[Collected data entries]
-- ==== Sys2Proof/Laws/Frames.lean ====
section
/-! SUPPORT. The frames at the RESET line (R138, R155): none is lost, and the pool holds all but those of the landing places. -/

namespace Sys2Proof.Machine

@[simp] theorem afterResetLine_pool (s : State) : s.afterResetLine.pool = s.framesOut ++ s.pool := rfl
@[simp] theorem afterResetLine_memory (s : State) : s.afterResetLine.memory = s.memory := rfl
@[simp] theorem afterResetLine_pending (s : State) : s.afterResetLine.pending = s.pending := rfl

theorem afterResetLine_frames (s : State) : s.afterResetLine.allFrames.Perm s.allFrames := by
  unfold State.allFrames
  show (s.framesOut ++ s.pool ++ _ ++ []).Perm _
  rw [List.append_nil]
  refine (List.Perm.append_right _ List.perm_append_comm).trans ?_
  rw [List.append_assoc, List.append_assoc]
  exact List.Perm.append_left _ List.perm_append_comm

theorem afterResetLine_pool_length (s : State) (h : s.FramesSound) : s.afterResetLine.pool.length = 2044 := by
  have := h.uses.length_eq
  unfold State.allFrames at this
  simp at this ⊢
  omega

end Sys2Proof.Machine
end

● Exercise objective: Reproduce each line of the entries above from the one containing "s.memory := rfl" through the last, exactly, and no other line.

● Solution:
@[simp] theorem afterResetLine_memory (s : State) : s.afterResetLine.memory = s.memory := rfl
@[simp] theorem afterResetLine_pending (s : State) : s.afterResetLine.pending = s.pending := rfl

theorem afterResetLine_frames (s : State) : s.afterResetLine.allFrames.Perm s.allFrames := by
  unfold State.allFrames
  show (s.framesOut ++ s.pool ++ _ ++ []).Perm _
  rw [List.append_nil]
  refine (List.Perm.append_right _ List.perm_append_comm).trans ?_
  rw [List.append_assoc, List.append_assoc]
  exact List.Perm.append_left _ List.perm_append_comm

theorem afterResetLine_pool_length (s : State) (h : s.FramesSound) : s.afterResetLine.pool.length = 2044 := by
  have := h.uses.length_eq
  unfold State.allFrames at this
  simp at this ⊢
  omega

end Sys2Proof.Machine
end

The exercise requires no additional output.